Give again, word for word, every line below from the one that has "(h : m.within" through the one that has "rwa [Nat.div_add_mod] at hbyte", both included, and no others.

#### SOURCE MATERIAL ####

theorem State.Inv.setPc (h : s.Inv) {pc : Word} (hpc : pc.extractLsb' 0 2 = 0#2) : (s.setPc pc).Inv :=
  ⟨h.memWf, h.memWithin, hpc, h.causeNone⟩

theorem State.Inv.store (h : s.Inv) {a : Word} (ha : legal hardware a = true) (v : Word) :
    (s.setMem (memWrite s.mem a v)).Inv :=
  ⟨memWrite_wf s.mem a v h.memWf, memWrite_within h.memWithin ha, h.pcAligned, h.causeNone⟩

theorem State.Inv.halt (h : s.Inv) {k : HaltCause} (hk : k ≠ .none) : (s.halt k).Inv :=
  ⟨h.memWf, h.memWithin, h.pcAligned, by simpa using hk⟩

theorem decodeErrorCause_ne_none (e : DecodeError) : e.cause ≠ .none := by
  cases e <;> simp [DecodeError.cause]

/-- The invariant through each of the five results of an instruction; every target is aligned because pc is. -/
theorem State.Inv.exec (h : s.Inv) (hexec : Machine.exec i s = .next t) : t.Inv := by
  have hseq := aligned_seqPc h.pcAligned
  cases execResult_of_exec hexec with
  | write d v => exact (h.setReg d v).setPc hseq
  | store r1 r2 offset hl => exact (h.store hl (s.reg r2)).setPc hseq
  | branch r1 r2 offset =>
    refine h.setPc ?_
    split
    · exact aligned_branchTarget hseq offset
    · exact hseq
  | jump target => exact h.setPc (aligned_jumpTarget _ _ target)
  | halt => exact h.halt (by decide)

/-- Settles O56: the halts at fetch and decode have a cause, and an instruction keeps the invariant. -/
theorem stepKeepsInv : Obligations.StepKeepsInv := by
  intro s t h hstep
  obtain ⟨-, ⟨-, rfl⟩ | ⟨-, ⟨e, -, rfl⟩ | ⟨i, -, hexec⟩⟩⟩ := step_cases hstep
  · exact h.halt (by decide)
  · exact h.halt (decodeErrorCause_ne_none e)
  · exact h.exec hexec

/-- Settles O57: the memory of the reset state lists nothing. -/
theorem resetInv : Obligations.ResetInv where
  memWf := Memory.wf_nil
  memWithin := by intro c hc; cases hc
  pcAligned := by decide
  causeNone := by decide

end Sys2Proof.Machine

/-!
SUPPORT. The rules of `lw` and `sw` (43_load_store.md), their frames, and what a read sees after a store
(20_memory.md sections 1, 2, 4).
-/

namespace Sys2Proof.Machine

/-! ## Addresses and words -/

section

variable {m m' : Memory}

/-- Settles O19: the two low bits as a remainder, and this hardware's bound. -/
theorem legalAddresses : Obligations.LegalAddresses := by
  intro a
  rw [legal_iff, aligned_iff]
  rfl

theorem memRead_eq_word (m : Memory) (a : Word) : memRead m a = m.word (a.toNat / 4) := by
  rw [memRead, wordIndex_eq]

theorem memWrite_eq_setWord (m : Memory) (a v : Word) : memWrite m a v = m.setWord (a.toNat / 4) v := by
  rw [memWrite, wordIndex_eq]

/-- A read of the word just written. -/
theorem memRead_memWrite (h : m.wf) (a v : Word) : memRead (memWrite m a v) a = v :=
  (word_memWrite h a v _).trans (if_pos rfl)

/-- Every other word is as before, in a memory of any form. -/
theorem word_memWrite_ne (m : Memory) (a v : Word) {k : Nat} (hk : k ≠ wordIndex a) :
    (memWrite m a v).word k = m.word k := by
  have hbyte (d : Nat) (hd : d < 4) : (memWrite m a v).readByte (4 * k + d) = m.readByte (4 * k + d) :=
    Memory.readByte_setWord_outside m _ _ v (by omega)
  have hlow := hbyte 0 (by decide)
  rw [Nat.add_zero] at hlow
  simp only [Memory.word, hbyte 3 (by decide), hbyte 2 (by decide), hbyte 1 (by decide), hlow]

theorem append_inj {high low : Nat} {x x' : BitVec high} {y y' : BitVec low} (h : x ++ y = x' ++ y') :
    x = x' ∧ y = y' :=
  ⟨by simpa only [BitVec.extractLsb'_append_eq_left] using congrArg (BitVec.extractLsb' low high) h,
    by simpa only [BitVec.extractLsb'_append_eq_right] using congrArg (BitVec.extractLsb' 0 low) h⟩

/-- Words that agree have the same four bytes. -/
theorem Memory.readByte_eq_of_word_eq {k d : Nat} (hd : d < 4) (h : m.word k = m'.word k) :
    m.readByte (4 * k + d) = m'.readByte (4 * k + d) := by
  obtain ⟨h321, h0⟩ := append_inj h
  obtain ⟨h32, h1⟩ := append_inj h321
  obtain ⟨h3, h2⟩ := append_inj h32
  interval_cases d
  · exact h0
  · exact h1
  · exact h2
  · exact h3

/-- Past the bound of a memory every byte is unlisted. -/
theorem Memory.readByte_of_within {n a : Nat} (h : m.within n) (ha : n ≤ a) : m.readByte a = unlistedByte :=
  Memory.readByte_of_forall_ne m a fun c hc => ((h c hc).trans_le ha).ne

/-- Settles O21: a canonical memory is determined by its bytes, those below the bound by the words they lie in. -/
theorem wordsDetermineMemory : Obligations.WordsDetermineMemory := by
  intro m m' hm hm' hbound hbound' hwords
  refine Memory.eq_of_readByte m m' hm hm' fun a => ?_
  by_cases ha : a < hardware.memBytes
  · have hk : a / 4 < hardware.memWords := Nat.div_lt_div_of_lt_of_dvd (by decide) ha
    have hbyte := Memory.readByte_eq_of_word_eq (Nat.mod_lt a (by decide)) (hwords (a / 4) hk)
    rwa [Nat.div_add_mod] at hbyte
  · rw [Memory.readByte_of_within hbound (not_lt.1 ha), Memory.readByte_of_within hbound' (not_lt.1 ha)]

end

/-! ## Load -/

section

variable {r1 r2 r4 : RegIdx} {offset : Offset} {s t : State}

/-- What 43_load_store.md says of both instructions: a step that fetches the I-format word of `i` ends as `exec i` does,
by the legality of the address. -/
theorem loadStore_rule {op : BitVec 6} {i : Instr} {ea : Word} {done halted : State}
    (hlegal : legal hardware ea = true → exec i s = .next done)
    (hillegal : legal hardware ea = false → exec i s = .next halted)
    (hmap : ∀ r3 funct target, decodeFields hardware ⟨op, r1, r2, r3, funct, offset, target⟩ = .ok i) :
    (legal hardware ea = true → exec i s = .next done) ∧ (legal hardware ea = false → exec i s = .next halted) ∧
    (s.fetches (op ++ r1 ++ r2 ++ offset) → step s = .next (if legal hardware ea then done else halted)) ∧
    s.fetchGuard := by
  refine ⟨hlegal, hillegal, fun hfetch => ?_, fetchGuard_holds s⟩
  rw [step_of_fetches_I hfetch hmap]
  split
  · next hl => exact hlegal hl
  · next hl => exact hillegal (Bool.eq_false_of_not_eq_true hl)

/-- A load that completes writes x[r2] and pc, and no other field. -/
theorem exec_lw_of_legal (h : legal hardware (s.reg r1 + offset.signExtend 32) = true) :
    exec (.lw r1 r2 offset) s = .next { s with
      regs := s.regs.set r2.toNat (s.mem.word ((s.reg r1 + offset.signExtend 32).toNat / 4)) r2.isLt
      pc := s.pc + 4#32 } := by
  rw [← memRead_eq_word]
  exact loadWord_of_legal h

####

ANSWER FOR THE TASK »
theorem Memory.readByte_of_within {n a : Nat} (h : m.within n) (ha : n ≤ a) : m.readByte a = unlistedByte :=
  Memory.readByte_of_forall_ne m a fun c hc => ((h c hc).trans_le ha).ne

/-- Settles O21: a canonical memory is determined by its bytes, those below the bound by the words they lie in. -/
theorem wordsDetermineMemory : Obligations.WordsDetermineMemory := by
  intro m m' hm hm' hbound hbound' hwords
  refine Memory.eq_of_readByte m m' hm hm' fun a => ?_
  by_cases ha : a < hardware.memBytes
  · have hk : a / 4 < hardware.memWords := Nat.div_lt_div_of_lt_of_dvd (by decide) ha
    have hbyte := Memory.readByte_eq_of_word_eq (Nat.mod_lt a (by decide)) (hwords (a / 4) hk)
    rwa [Nat.div_add_mod] at hbyte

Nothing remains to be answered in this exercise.